■ WHAT THIS TASK INVOLVES: The answer must be one number: how many lines in the records below contain the string "offset".

■ PROVIDED RECORDS:

-- ==== Sys2Proof/Machine/RegTable.lean ====
section
/-! DEFINITION. The register maps of the fifteen control blocks, row for row (Tables TLN-11, HOC-4, PAC-7, RBK-8, CAN-12, BMC-7,
LDR-13, FAR-4, NOC-8, SDC-4, IMP-5, LNE-11, LNE-13, LNE-17, RLY-8, ODP-8, MOD-9, SEC-10, OUT-6, SVC-6, SVC-8, DBG-3), and the
address of every register. -/

namespace Sys2Proof.Machine

/-- System controller block, base 0x4000_0000: its registers by offset (R442, R552). -/
def regRows0 : List RegRow := [
  ⟨"FMP_CTL", 0x300000, [], 1, .rw, 0x00000003, 0x00000007, 0xFFFF⟩,
  ⟨"FMP_STAT", 0x300004, [], 1, .ro, 0x00000000, 0x00000000, 0xFFFF⟩,
  ⟨"FMP_REQ_CNT", 0x300008, [], 1, .ro, 0x00000000, 0x00000000, 0xFFFF⟩,
  ⟨"FMP_AUTH_CNT", 0x30000C, [], 1, .ro, 0x00000000, 0x00000000, 0xFFFF⟩,
  ⟨"FMP_ABORT_CNT", 0x300010, [], 1, .ro, 0x00000000, 0x00000000, 0xFFFF⟩,
  ⟨"FMP_DROP_CNT", 0x300014, [], 1, .ro, 0x00000000, 0x00000000, 0xFFFF⟩,
  ⟨"FMP_STORE_GEN", 0x300018, [], 1, .ro, 0x00000000, 0x00000000, 0xFFFF⟩,
  ⟨"FMP_SECT_CNT_s", 0x300020, [(0x4, 8)], 1, .ro, 0x00000000, 0x00000000, 0xFFFF⟩,
  ⟨"IRQ_PEND", 0x000000, [], 1, .ro, 0x00000000, 0x00000000, 0xFFFF⟩,
  ⟨"IRQ_EN_A", 0x000004, [], 1, .rw, 0x00000000, 0xFFFFFFFF, 0xFFFF⟩,
  ⟨"IRQ_EN_B", 0x000008, [], 1, .rw, 0x00000000, 0xFFFFFFFF, 0xFFFF⟩,
  ⟨"SYS_SWI", 0x00000C, [], 1, .wo, 0x00000000, 0x00000000, 0xFFFF⟩,
  ⟨"SYS_SWI_STAT", 0x000010, [], 1, .w1c, 0x00000000, 0x00000003, 0xFFFF⟩,
  ⟨"SYS_UNLOCK", 0x000020, [], 1, .wo, 0x00000000, 0x00000000, 0xFFFF⟩,
  ⟨"WDT_CFG_x", 0x010000, [(0x10, 2)], 1, .rw, 0x801E8480, 0x80FFFFFF, 0xFFFF⟩,
  ⟨"WDT_KICK_x", 0x010004, [(0x10, 2)], 1, .wo, 0x00000000, 0x00000000, 0xFFFF⟩,
  ⟨"WDT_COUNT_x", 0x010008, [(0x10, 2)], 1, .ro, 0x001E8480, 0x00000000, 0xFFFF⟩,
  ⟨"FLASH_ADDR", 0x020000, [], 1, .rw, 0x00000000, 0x00FFFFFF, 0xFFFF⟩,
  ⟨"FLASH_CMD", 0x020004, [], 1, .wo, 0x00000000, 0x00000000, 0xFFFF⟩,
  ⟨"FLASH_STAT", 0x020008, [], 1, .ro, 0x00000000, 0x00000000, 0xFFFF⟩,
  ⟨"FLASH_BUF", 0x021000, [(0x4, 64)], 1, .rw, 0x00000000, 0xFFFFFFFF, 0xFFFF⟩,
  ⟨"SRAM_SBE_CNT", 0x030000, [], 1, .ro, 0x00000000, 0x00000000, 0xFFFF⟩,
  ⟨"SRAM_DBE_CNT", 0x030004, [], 1, .ro, 0x00000000, 0x00000000, 0xFFFF⟩]

/-- Timing core and calendar block, part 1 of its register map. -/
def regRows1a : List RegRow := [
  ⟨"TL_STATE", 0x000000, [], 1, .ro, 0x00000000, 0x00000000, 0xFFFF⟩,
  ⟨"TL_CMD", 0x000004, [], 1, .wo, 0x00000000, 0x00000000, 0xFFFF⟩,
  ⟨"TL_SNAP_LO", 0x000010, [], 1, .ro, 0x00000000, 0x00000000, 0xFFFF⟩,
  ⟨"TL_SNAP_MID", 0x000014, [], 1, .ro, 0x00000000, 0x00000000, 0xFFFF⟩,
  ⟨"TL_SNAP_HI", 0x000018, [], 1, .ro, 0x00000000, 0x00000000, 0xFFFF⟩,
  ⟨"TL_SNAP_FPOS", 0x00001C, [], 1, .ro, 0x00000000, 0x00000000, 0xFFFF⟩,
  ⟨"TL_NUMER", 0x000020, [], 1, .rw, 0x00000001, 0x00000007, 0xFFFF⟩,
  ⟨"TL_STEP_FRAC", 0x000030, [], 1, .rw, 0x00000000, 0x0000FFFF, 0xFFFF⟩,
  ⟨"TL_STEP_LO", 0x000034, [], 1, .rw, 0x00000000, 0xFFFFFFFF, 0xFFFF⟩,
  ⟨"TL_STEP_HI", 0x000038, [], 1, .rw, 0x00000000, 0xFFFFFFFF, 0xFFFF⟩,
  ⟨"TL_LAST_CORR", 0x00003C, [], 1, .ro, 0x00000000, 0x00000000, 0xFFFF⟩,
  ⟨"TL_LOOP_CFG", 0x000040, [], 1, .rw, 0x00000042, 0x00000077, 0xFFFF⟩,
  ⟨"TL_LOCK_CFG", 0x000044, [], 1, .rw, 0x3C100820, 0xFFFFFFFF, 0xFFFF⟩,
  ⟨"TL_PHASE_ERR", 0x000048, [], 1, .ro, 0x00000000, 0x00000000, 0xFFFF⟩,
  ⟨"TL_FREQ_EST", 0x00004C, [], 1, .ro, 0x00000000, 0x00000000, 0xFFFF⟩,
  ⟨"TL_OSC_CFG", 0x000050, [], 1, .rw, 0x00000000, 0x00000003, 0xFFFF⟩,
  ⟨"TL_OSC_A_HZ", 0x000054, [], 1, .rwm, 0x00000000, 0xFFFFFFFF, 0x36⟩,
  ⟨"TL_OSC_B_HZ", 0x000058, [], 1, .rwm, 0x00000000, 0xFFFFFFFF, 0x36⟩,
  ⟨"TL_OSC_STAT", 0x00005C, [], 1, .ro, 0x00000000, 0x00000000, 0xFFFF⟩,
  ⟨"TL_PTP_MEAS", 0x000060, [], 1, .wo, 0x00000000, 0x00000000, 0xFFFF⟩,
  ⟨"TL_PTP_S_LO", 0x000064, [], 1, .wo, 0x00000000, 0x00000000, 0xFFFF⟩,
  ⟨"TL_PTP_S_HI", 0x000068, [], 1, .wo, 0x00000000, 0x00000000, 0xFFFF⟩,
  ⟨"TL_TOD_CFG", 0x000070, [], 1, .rw, 0x00000004, 0x00000037, 0xFFFF⟩,
  ⟨"TL_TOD_S_LO", 0x000074, [], 1, .ro, 0x00000000, 0x00000000, 0xFFFF⟩,
  ⟨"TL_TOD_S_HI", 0x000078, [], 1, .ro, 0x00000000, 0x00000000, 0xFFFF⟩,
  ⟨"TL_REF_CFG_r", 0x000100, [(0x10, 5)], 1, .rw, 0x08000300, 0xFF3F0FF3, 0xFFFF⟩,
  ⟨"TL_REF_DLY_r", 0x000104, [(0x10, 5)], 1, .rw, 0x00000000, 0xFFFFFFFF, 0xFFFF⟩,
  ⟨"TL_REF_STAT_r", 0x000108, [(0x10, 5)], 1, .ro, 0x00000000, 0x00000000, 0xFFFF⟩,
  ⟨"TL_REF_OFS_r", 0x00010C, [(0x10, 5)], 1, .ro, 0x00000000, 0x00000000, 0xFFFF⟩,
  ⟨"PPS_OUT_CFG", 0x010000, [], 1, .rw, 0x00000001, 0x00000003, 0xFFFF⟩,
  ⟨"PPS_OUT_OFS", 0x010004, [], 1, .rw, 0x00000000, 0x7FFFFFFF, 0xFFFF⟩,
  ⟨"PPS_OUT_WIDTH", 0x010008, [], 1, .rw, 0x0BB80000, 0x7FFFFFFF, 0xFFFF⟩,
  ⟨"TO_CTL_n", 0x020000, [(0x40, 8)], 1, .rw, 0x00000000, 0x00000007, 0xFFFF⟩,
  ⟨"TO_EDGE_S_n", 0x020004, [(0x40, 8)], 1, .rw, 0x00000000, 0xFFFFFFFF, 0xFFFF⟩,
  ⟨"TO_EDGE_T_n", 0x020008, [(0x40, 8)], 1, .wo, 0x00000000, 0x00000000, 0xFFFF⟩,
  ⟨"TO_PERIOD_n", 0x02000C, [(0x40, 8)], 1, .rw, 0x00000000, 0xFFFFFFFF, 0xFFFF⟩,
  ⟨"TO_WIDTH_n", 0x020010, [(0x40, 8)], 1, .rw, 0x00000000, 0xFFFFFFFF, 0xFFFF⟩,
  ⟨"TO_STAT_n", 0x020014, [(0x40, 8)], 1, .ro, 0x00000000, 0x00000000, 0xFFFF⟩,
  ⟨"TSI_CFG_n", 0x030000, [(0x40, 10)], 1, .rw, 0x00000000, 0x00000007, 0xFFFF⟩,
  ⟨"TSI_LO_n", 0x030004, [(0x40, 10)], 1, .ro, 0x00000000, 0x00000000, 0xFFFF⟩]

/-- Timing core and calendar block, part 2 of its register map. -/
def regRows1b : List RegRow := [
  ⟨"TSI_MID_n", 0x030008, [(0x40, 10)], 1, .ro, 0x00000000, 0x00000000, 0xFFFF⟩,
  ⟨"TSI_HI_n", 0x03000C, [(0x40, 10)], 1, .ro, 0x00000000, 0x00000000, 0xFFFF⟩,
  ⟨"TSI_STAT_n", 0x030010, [(0x40, 10)], 1, .ro, 0x00000001, 0x00000000, 0xFFFF⟩,
  ⟨"TSI_DROP_n", 0x030014, [(0x40, 10)], 1, .ro, 0x00000000, 0x00000000, 0xFFFF⟩,
  ⟨"FSYN_CTL_n", 0x040000, [(0x20, 24)], 1, .rw, 0x00000000, 0x00000001, 0xFFFF⟩,
  ⟨"FSYN_NUM_n", 0x040004, [(0x20, 24)], 1, .rw, 0x00000000, 0x0000FFFF, 0xFFFF⟩,
  ⟨"FSYN_DEN_n", 0x040008, [(0x20, 24)], 1, .rw, 0x00000000, 0x000FFFFF, 0xFFFF⟩,
  ⟨"FSYN_ANCHOR_S_n", 0x04000C, [(0x20, 24)], 1, .rw, 0x00000000, 0xFFFFFFFF, 0xFFFF⟩,
  ⟨"FSYN_ANCHOR_T_n", 0x040010, [(0x20, 24)], 1, .rw, 0x00000000, 0x7FFFFFFF, 0xFFFF⟩,
  ⟨"HO_CTL", 0x100000, [], 1, .rw, 0x00000007, 0x000000F7, 0xFFFF⟩,
  ⟨"HO_CMD", 0x100004, [], 1, .wo, 0x00000000, 0x00000000, 0xFFFF⟩,
  ⟨"HO_STAT", 0x100008, [], 1, .ro, 0x00000000, 0x00000000, 0xFFFF⟩,
  ⟨"HO_LIMIT", 0x10000C, [], 1, .rw, 0x000872B0, 0xFFFFFFFF, 0xFFFF⟩,
  ⟨"HO_REF_UNC", 0x100010, [], 1, .rw, 0x00003AFB, 0xFFFFFFFF, 0xFFFF⟩,
  ⟨"HO_UNC", 0x100014, [], 1, .ro, 0x00000000, 0x00000000, 0xFFFF⟩,
  ⟨"HO_ELAPSED", 0x100018, [], 1, .ro, 0x00000000, 0x00000000, 0xFFFF⟩,
  ⟨"HO_PREDICT", 0x10001C, [], 1, .ro, 0x00000000, 0x00000000, 0xFFFF⟩,
  ⟨"HO_TSENS_CFG", 0x100020, [], 1, .rw, 0x00000048, 0x0001FFFF, 0xFFFF⟩,
  ⟨"HO_TEMP", 0x100024, [], 1, .ro, 0x00000000, 0x00000000, 0xFFFF⟩,
  ⟨"HO_MODEL_k_j", 0x100100, [(0x40, 2), (0x4, 16)], 1, .ro, 0x00000000, 0x00000000, 0xFFFF⟩,
  ⟨"CAL_CTL", 0x110000, [], 1, .rw, 0x00000001, 0x00000001, 0xFFFF⟩,
  ⟨"CAL_STAT", 0x110004, [], 1, .ro, 0x00000000, 0x00000000, 0xFFFF⟩,
  ⟨"CAL_S_LO", 0x110008, [], 1, .ro, 0x00000000, 0x00000000, 0xFFFF⟩,
  ⟨"CAL_S_HI", 0x11000C, [], 1, .ro, 0x00000000, 0x00000000, 0xFFFF⟩,
  ⟨"CAL_TRIM", 0x110010, [], 1, .rw, 0x00000000, 0x0000FFFF, 0xFFFF⟩,
  ⟨"CAL_UTC_OFS", 0x110014, [], 1, .ro, 0x00000000, 0x00000000, 0xFFFF⟩,
  ⟨"CAL_SET_LO", 0x110018, [], 1, .rwm, 0x00000000, 0xFFFFFFFF, 0x34⟩,
  ⟨"CAL_SET_HI", 0x11001C, [], 1, .rwm, 0x00000000, 0x0000FFFF, 0x34⟩,
  ⟨"CAL_LEAP_LO", 0x110020, [], 1, .wo, 0x00000000, 0x00000000, 0xFFFF⟩,
  ⟨"CAL_LEAP_HI", 0x110024, [], 1, .wo, 0x00000000, 0x00000000, 0xFFFF⟩,
  ⟨"TLOG_STAT", 0x110030, [], 1, .ro, 0x00000000, 0x00000000, 0xFFFF⟩,
  ⟨"BBK_STORE", 0x180000, [(0x4, 128)], 1, .rw, 0x00000000, 0xFFFFFFFF, 0xFFFF⟩,
  ⟨"BBK_STORE", 0x180200, [(0x4, 256)], 1, .ro, 0x00000000, 0x00000000, 0xFFFF⟩]

/-- Timing core and calendar block, base 0x4100_0000: its registers by offset (R59, R81). -/
def regRows1 : List RegRow := regRows1a ++ regRows1b

/-- Pacer block, part 1 of its register map. -/
def regRows2a : List RegRow := [
  ⟨"PAC_CTL", 0x000000, [], 1, .rw, 0x00000000, 0x00000003, 0xFFFF⟩,
  ⟨"PAC_STAT", 0x000004, [], 1, .ro, 0x00000000, 0x00000000, 0xFFFF⟩,
  ⟨"PAC_NOW", 0x000008, [], 1, .ro, 0x00000000, 0x00000000, 0xFFFF⟩,
  ⟨"PAC_MIN_LEAD", 0x00000C, [], 1, .rw, 0x00000010, 0x0000FFFF, 0xFFFF⟩,
  ⟨"PAC_TOK_BASE", 0x000010, [], 1, .rw, 0x00000000, 0x03FC0000, 0xFFFF⟩,
  ⟨"PAC_PREEMPT_SLACK", 0x000014, [], 1, .rw, 0x00000040, 0x0000FFFF, 0xFFFF⟩,
  ⟨"PAC_ADM_LAST", 0x000018, [], 1, .ro, 0x00000000, 0x00000000, 0xFFFF⟩,
  ⟨"PAC_ADMIT_n", 0x000100, [(0x4, 16)], 1, .wo, 0x00000000, 0x00000000, 0xFFFF⟩,
  ⟨"PAC_REFUSE_CNT_k", 0x000204, [(0x4, 12)], 1, .ro, 0x00000000, 0x00000000, 0xFFFF⟩,
  ⟨"PAC_LIST_FILL_l", 0x000300, [(0x4, 8)], 1, .ro, 0x00000000, 0x00000000, 0xFFFF⟩,
  ⟨"PAC_GRP_W_g", 0x000400, [(0x10, 16)], 1, .rw, 0x01010101, 0xFFFFFFFF, 0xFFFF⟩,
  ⟨"PAC_GRP_LIM_g", 0x000404, [(0x10, 16)], 1, .rw, 0x000FFFFF, 0x800FFFFF, 0xFFFF⟩,
  ⟨"PAC_GRP_OUT_g", 0x000408, [(0x10, 16)], 1, .ro, 0x00000000, 0x00000000, 0xFFFF⟩,
  ⟨"PAC_GRP_DISP_g", 0x00040C, [(0x10, 16)], 1, .ro, 0x00000000, 0x00000000, 0xFFFF⟩,
  ⟨"PAC_DISP_CNT_c", 0x000500, [(0x4, 4)], 1, .ro, 0x00000000, 0x00000000, 0xFFFF⟩,
  ⟨"PAC_REL_CNT", 0x000510, [], 1, .ro, 0x00000000, 0x00000000, 0xFFFF⟩,
  ⟨"PAC_REL_SLIP_CNT", 0x000514, [], 1, .ro, 0x00000000, 0x00000000, 0xFFFF⟩,
  ⟨"PAC_START_SLIP_CNT", 0x000518, [], 1, .ro, 0x00000000, 0x00000000, 0xFFFF⟩,
  ⟨"PAC_LATE_DONE_CNT", 0x00051C, [], 1, .ro, 0x00000000, 0x00000000, 0xFFFF⟩,
  ⟨"PAC_TIMED_DROP_CNT", 0x000520, [], 1, .ro, 0x00000000, 0x00000000, 0xFFFF⟩,
  ⟨"PAC_FLOW_CFG_f", 0x010000, [(0x8, 1024)], 1, .rw, 0x00000000, 0xFFFF0003, 0xFFFF⟩,
  ⟨"PAC_FLOW_STAT_f", 0x010004, [(0x8, 1024)], 1, .ro, 0x00000000, 0x00000000, 0xFFFF⟩,
  ⟨"PAC_HP_CFG_p", 0x020000, [(0x4, 512)], 1, .rw, 0x00000000, 0x00000007, 0xFFFF⟩,
  ⟨"PAC_GRAPH_CFG_q", 0x030000, [(0x4, 256)], 1, .rw, 0x00000000, 0x1FFFFFF1, 0xFFFF⟩,
  ⟨"PAC_TOK_STAT_i", 0x040000, [(0x4, 16384)], 1, .ro, 0x00000000, 0x00000000, 0xFFFF⟩,
  ⟨"RB_CFG", 0x100000, [], 1, .rw, 0x00000003, 0x0000000F, 0xFFFF⟩,
  ⟨"RB_TLC_GROUPS", 0x100004, [], 1, .rw, 0x0000FFFF, 0x0000FFFF, 0xFFFF⟩,
  ⟨"RB_STAT", 0x100008, [], 1, .ro, 0x00000000, 0x00000000, 0xFFFF⟩,
  ⟨"RB_TOK_CLR", 0x10000C, [], 1, .wo, 0x00000000, 0x00000000, 0xFFFF⟩,
  ⟨"RB_TEST", 0x100010, [], 1, .rwm, 0x00000000, 0x80003FFF, 0xD0⟩,
  ⟨"RB_TRIG_CNT_k", 0x100024, [(0x4, 5)], 1, .ro, 0x00000000, 0x00000000, 0xFFFF⟩,
  ⟨"RB_TAINT_CNT", 0x100040, [], 1, .ro, 0x00000000, 0x00000000, 0xFFFF⟩,
  ⟨"RB_REDO_CNT", 0x100044, [], 1, .ro, 0x00000000, 0x00000000, 0xFFFF⟩,
  ⟨"RB_LOSS_CNT", 0x100048, [], 1, .ro, 0x00000000, 0x00000000, 0xFFFF⟩,
  ⟨"RB_WHOLESALE_CNT", 0x10004C, [], 1, .ro, 0x00000000, 0x00000000, 0xFFFF⟩,
  ⟨"RB_POST_CNT", 0x100050, [], 1, .ro, 0x00000000, 0x00000000, 0xFFFF⟩,
  ⟨"RB_UNATTR_CNT", 0x100054, [], 1, .ro, 0x00000000, 0x00000000, 0xFFFF⟩,
  ⟨"RB_POST_LO", 0x100060, [], 1, .ro, 0x00000000, 0x00000000, 0xFFFF⟩,
  ⟨"RB_POST_HI", 0x100064, [], 1, .ro, 0x00000000, 0x00000000, 0xFFFF⟩,
  ⟨"RB_LOSS_LO", 0x100070, [], 1, .ro, 0x00000000, 0x00000000, 0xFFFF⟩]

■ RESPONSE TO THIS TASK: 2